Your regex has only one quantifier (the '+') and the U modifier is making this (normally greedy) quantifier behave lazily, thus it is matching only one character. Also, you are using the 's' "single-line"
dot-matches-all modifier which does absolutely nothing here because there is no dot in the expression. For more on PHP PCRE regex modifiers, See:
PHP Pattern Modifiers.
Here is a script which divides text into paragraphs, sentences and words.
Code: Select all
<?php
$text = file_get_contents('test.txt');
// here are regexes to match paragraphs, sentences and words
$re_paragraph = '/\s*+([^\r\n]++)\s*+/'; // Group 1 contains paragraph
$re_sentence = '/\s*+([^.?!\r\n]++[.?!]?)/'; // Group 1 contains sentence
$re_word = '/\b(\w\b|\w[\w\']*\w\b)/'; // Group 1 contains word
$paragraphs = array();
$sentences = array();
$words = array();
$paragraph_count = preg_match_all($re_paragraph, $text, $p_matches);
printf("The text has %d paragraphs:\n", $paragraph_count);
for ($i = 0; $i < $paragraph_count; $i++) {
$paragraphs[] = $p_matches[1][$i];
$sentence_count = preg_match_all($re_sentence, $p_matches[1][$i], $s_matches);
printf(" Paragraph %d has %d sentences:\n", $i, $sentence_count);
for ($j = 0; $j < $sentence_count; $j++) {
$sentences[] = $s_matches[1][$j];
$word_count = preg_match_all($re_word, $s_matches[1][$j], $w_matches);
printf(" Sentence %d has %d words.\n", $j, $word_count);
for ($k = 0; $k < $word_count; $k++) {
$words[] = $w_matches[1][$k];
}
}
}
printf("The text contains a total of %d paragraphs, %d sentences and %d words.\n",
count($paragraphs), count($sentences), count($words));
?>
Given the following text.txt file:
Code: Select all
Lorem ipsum dolor sit amet, consectetuer adipiscing elit, sed diam nonummy nibh euismod tincidunt ut laoreet dolore magna aliquam erat volutpat.
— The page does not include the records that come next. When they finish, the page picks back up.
/-- A device-ended status wins where COMPLETED does not wait. -/
theorem winner_of_deviceEnded (h : 0 ∉ cs) (hdev : ∃ c ∈ cs, 0x10 ≤ c) : ∃ c ∈ cs, winner cs = some c ∧ 0x10 ≤ c := by
  have hfound : (cs.find? fun c => decide (0x10 ≤ c)).isSome = true := by simpa using hdev
  obtain ⟨c, hc⟩ := Option.isSome_iff_exists.mp hfound
  exact ⟨c, List.mem_of_find?_eq_some hc, by rw [winner_of_uncompleted h, hc, Option.some_or], by simpa using List.find?_some hc⟩

/-- The winner is one of the claims, and there is one wherever a claim waits. -/
theorem winner_mem (h : cs ≠ []) : ∃ c ∈ cs, winner cs = some c := by
  by_cases h0 : 0 ∈ cs
  · exact ⟨0, h0, winner_of_completed h0⟩
  by_cases hdev : ∃ c ∈ cs, 0x10 ≤ c
  · obtain ⟨c, hc, hwin, -⟩ := winner_of_deviceEnded h0 hdev
    exact ⟨c, hc, hwin⟩
  · have hnone : cs.find? (fun c => decide (0x10 ≤ c)) = none := by simpa using hdev
    refine ⟨cs.head h, List.head_mem h, ?_⟩
    rw [winner_of_uncompleted h0, hnone, Option.none_or, List.head?_eq_some_head h]

theorem winner_eq_none_iff : winner cs = none ↔ cs = [] := by
  refine ⟨fun hnone => by_contra fun h => ?_, fun h => h ▸ rfl⟩
  obtain ⟨c, -, hwin⟩ := winner_mem h
  rw [hnone] at hwin
  cases hwin

end

/-- The admitted claim ends its job, and the job's other claims are gone. -/
theorem execJobStatusClaim_admits {job st : Nat} (h : winner ((s.claims.filter fun c => c.1 == job).map Prod.snd) = some st) :
    execJobStatusClaim job s = .next (pumpLoads (endJob { s with claims := s.claims.filter fun c => c.1 != job } job st 0)) := by
  rw [execJobStatusClaim, h]

/-- Settles O21: the arbiter's order, and the job that ends with the claim admitted. -/
theorem claimsEndTheirJob : Obligations.ClaimsEndTheirJob := by
  unfold Obligations.ClaimsEndTheirJob
  exact ⟨fun cs => ⟨winner_of_completed, winner_of_deviceEnded, fun h _ _ => winner_mem h, winner_eq_none_iff⟩,
    fun s job st => execJobStatusClaim_admits⟩

/-! ### Changes of panels alone -/

/-- Nothing but panels differs. -/
def OnlyPanels (s t : State) : Prop := t = { s with panels := t.panels }

theorem OnlyPanels.refl : OnlyPanels s s := rfl

theorem OnlyPanels.trans (h : OnlyPanels s t) (k : OnlyPanels t u) : OnlyPanels s u := by
  unfold OnlyPanels at *
  rw [k, h]

theorem modPanel_onlyPanels {p : Nat} {f : Panel → Panel} : OnlyPanels s (modPanel s p f) := rfl

/-- Changes of one panel after another. -/
theorem OnlyPanels.foldl {α : Type} {xs : List α} {f : State → α → State} (h : ∀ s x, OnlyPanels s (f s x)) :
    OnlyPanels s (xs.foldl f s) :=
  List.foldlRecOn xs f .refl fun t ht x _ => ht.trans (h t x)

/-- What such changes leave. -/
theorem OnlyPanels.fields (h : OnlyPanels s t) :
    t.bolts = s.bolts ∧ t.hdrs = s.hdrs ∧ t.regs = s.regs ∧ t.jobs = s.jobs ∧ t.sessions = s.sessions := by
  rw [h]
  exact ⟨rfl, rfl, rfl, rfl, rfl⟩

theorem getBolt_of_onlyPanels {nw : Nat} (h : OnlyPanels s t) : getBolt t nw = getBolt s nw := by
  obtain ⟨hbolts, -⟩ := h.fields
  simp only [getBolt, hbolts]

/-! ### ADAPTER_SLOT_LOAD (R189 steps 1 and 2, R190) -/

variable {nw tenant set k slot : Nat} {b : Bolt} {pat : Pattern}

/-- The parts of an adapter slot are cleared on every panel of a bolt. -/
def clearSlot (s : State) (nw : Nat) (b : Bolt) (pat : Pattern) (k : Nat) : State :=
  (boltPanels nw b).foldl (fun s p =>
    match panelEntry nw b p with
    | some e => modPanel s p fun q => sramFree q (e.adapterBase + k * pat.slotBytes) pat.slotBytes
    | none => s) s

theorem clearSlot_onlyPanels : OnlyPanels s (clearSlot s nw b pat k) := by
  refine OnlyPanels.foldl fun s p => ?_
  split
  · exact modPanel_onlyPanels
  · exact .refl

/-- A bolt whose slot begins to load a set. -/
def Bolt.loadingSlot (k tenant set : Nat) (b : Bolt) : Bolt :=
  { b with slots := mapSet AdSlot.start b.slots k { st := 1, tenant := tenant, set := set, lastUse := b.nextStep.toNat } }

theorem loadingSlot_slot : mapGet AdSlot.start (b.loadingSlot k tenant set).slots k =
    { st := 1, tenant := tenant, set := set, lastUse := b.nextStep.toNat } := by
  rw [Bolt.loadingSlot, mapGet_mapSet_self]

/-- A wanted set that is stored, and that no slot holds as it stands, begins to load into the slot that is chosen. -/
theorem execAdapterSlotLoad_loads (hb : getBolt s nw = some b) (hpat : b.pat = some pat) (hw : (tenant, set) ∈ b.wanted)
    (hstored : ∃ a ∈ s.sets, a.tenant = tenant ∧ a.set = set)
    (hidle : ∀ x ∈ b.slots, x.2.st ≠ 0 → x.2.stale = false → x.2.tenant = tenant → x.2.set ≠ set)
    (hk : chooseSlot s nw b pat.slots = some k) : execAdapterSlotLoad nw tenant set s =
      .next (clearSlot (modBolt (endWait s (.adapterSlots nw)) nw (Bolt.loadingSlot k tenant set)) nw b pat k) := by
  have hwanted : b.wanted.contains (tenant, set) = true := List.contains_iff_mem.mpr hw
  have hknown : (s.sets.any fun a => a.tenant == tenant && a.set == set) = true := by simpa [List.any_eq_true] using hstored
  have hbusy : (b.slots.any fun x => x.2.st != 0 && !x.2.stale && x.2.tenant == tenant && x.2.set == set) = false := by
    simpa [List.any_eq_false] using hidle
  simp only [execAdapterSlotLoad, hb, hpat, hwanted, hknown, hbusy, hk, Bool.not_true, Bool.or_self, Bool.false_eq_true, if_false]
  rfl

/-! ### ADAPTER_SLOT_RESIDENT (R189 steps 3 and 4) -/

/-- Every panel of a bolt takes its part of a set into a slot, each line tagged for the slot's tenant. -/
def fillSlot (s : State) (nw : Nat) (b : Bolt) (pat : Pattern) (slot : Nat) (segs : List (Nat × List Byte)) : State :=
  (boltPanels nw b).foldl (fun s p =>
    match panelEntry nw b p with
    | none => s
    | some e =>
      let tenant := (mapGet AdSlot.start b.slots slot).tenant
      let base := e.adapterBase + slot * pat.slotBytes
      let part := match segs.find? fun g => g.1 == panelRel nw b p with | some g => g.2.take pat.slotBytes | none => []
      modPanel s p fun q =>
        let q1 := { q with tags := (linesOf base pat.slotBytes).foldl (fun m l => mapSet (0 : BitVec 14) m l (tenantTag tenant)) q.tags }
        sramWrite q1 { tenant := tenant, pat := b.tenant, row := false } base [(part, LineMark.clean)]) s

theorem fillSlot_onlyPanels {segs : List (Nat × List Byte)} : OnlyPanels s (fillSlot s nw b pat slot segs) := by
  refine OnlyPanels.foldl fun s p => ?_
  split
  · exact .refl
  · exact modPanel_onlyPanels

/-- A bolt with a slot resident, whose set is wanted no more. -/
def Bolt.residentSlot (slot : Nat) (a : AdSlot) (b : Bolt) : Bolt :=
  { b with slots := mapSet AdSlot.start b.slots slot { a with st := 2 }, wanted := b.wanted.filter fun x => x != (a.tenant, a.set) }

theorem residentSlot_slot {a : AdSlot} : mapGet AdSlot.start (b.residentSlot slot a).slots slot = { a with st := 2 } := by
  rw [Bolt.residentSlot, mapGet_mapSet_self]

theorem residentSlot_wanted {a : AdSlot} : (a.tenant, a.set) ∉ (b.residentSlot slot a).wanted := by simp [Bolt.residentSlot]

/-- A slot that loads a stored set becomes resident, and the steps that have waited start. -/
theorem execAdapterSlotResident_arrived {x : AdapterSet} (hb : getBolt s nw = some b) (hpat : b.pat = some pat)
    (hst : (mapGet AdSlot.start b.slots slot).st = 1)
    (hset : s.sets.find? (fun x => x.tenant == (mapGet AdSlot.start b.slots slot).tenant && x.set == (mapGet AdSlot.start b.slots slot).set)
      = some x) :
    execAdapterSlotResident nw slot s = .next (startHeld
      (modBolt (fillSlot s nw b pat slot x.segs) nw (Bolt.residentSlot slot (mapGet AdSlot.start b.slots slot))) nw) := by
  simp only [execAdapterSlotResident, hb, hpat, hset]
  exact congrArg _ (if_neg (not_not.mpr hst))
Duis autem vel eum iriure dolor in hendrerit in vulputate velit esse molestie consequat, vel illum dolore eu feugiat nulla facilisis at vero eros et accumsan et iusto odio dignissim qui blandit praesent luptatum zzril delenit augue duis dolore te feugait nulla facilisi.
Nam liber tempor cum soluta nobis eleifend option congue nihil imperdiet doming id quod mazim placerat facer possim assum. Typi non habent claritatem insitam; est usus legentis in iis qui facit eorum claritatem. Investigationes demonstraverunt lectores legere me lius quod ii legunt saepius.
Claritas est etiam processus dynamicus, qui sequitur mutationem consuetudium lectorum. Mirum est notare quam littera gothica, quam nunc putamus parum claram, anteposuerit litterarum formas humanitatis per seacula quarta decima et quinta decima. Eodem modo typi, qui nunc nobis videntur parum clari, fiant sollemnes in futurum. Clarita's est etiam processus dynamicus, qui sequitur mutationem consuetudium lector'um.
Here is the script output:
Code: Select all
The text has 3 paragraphs:
Paragraph 0 has 2 sentences:
Sentence 0 has 21 words.
Sentence 1 has 43 words.
Paragraph 1 has 3 sentences:
Sentence 0 has 19 words.
Sentence 1 has 14 words.
Sentence 2 has 10 words.
Paragraph 2 has 4 sentences:
Sentence 0 has 10 words.
Sentence 1 has 22 words.
Sentence 2 has 13 words.
Sentence 3 has 10 words.
The text contains a total of 3 paragraphs, 9 sentences and 162 words.
Hope this helps!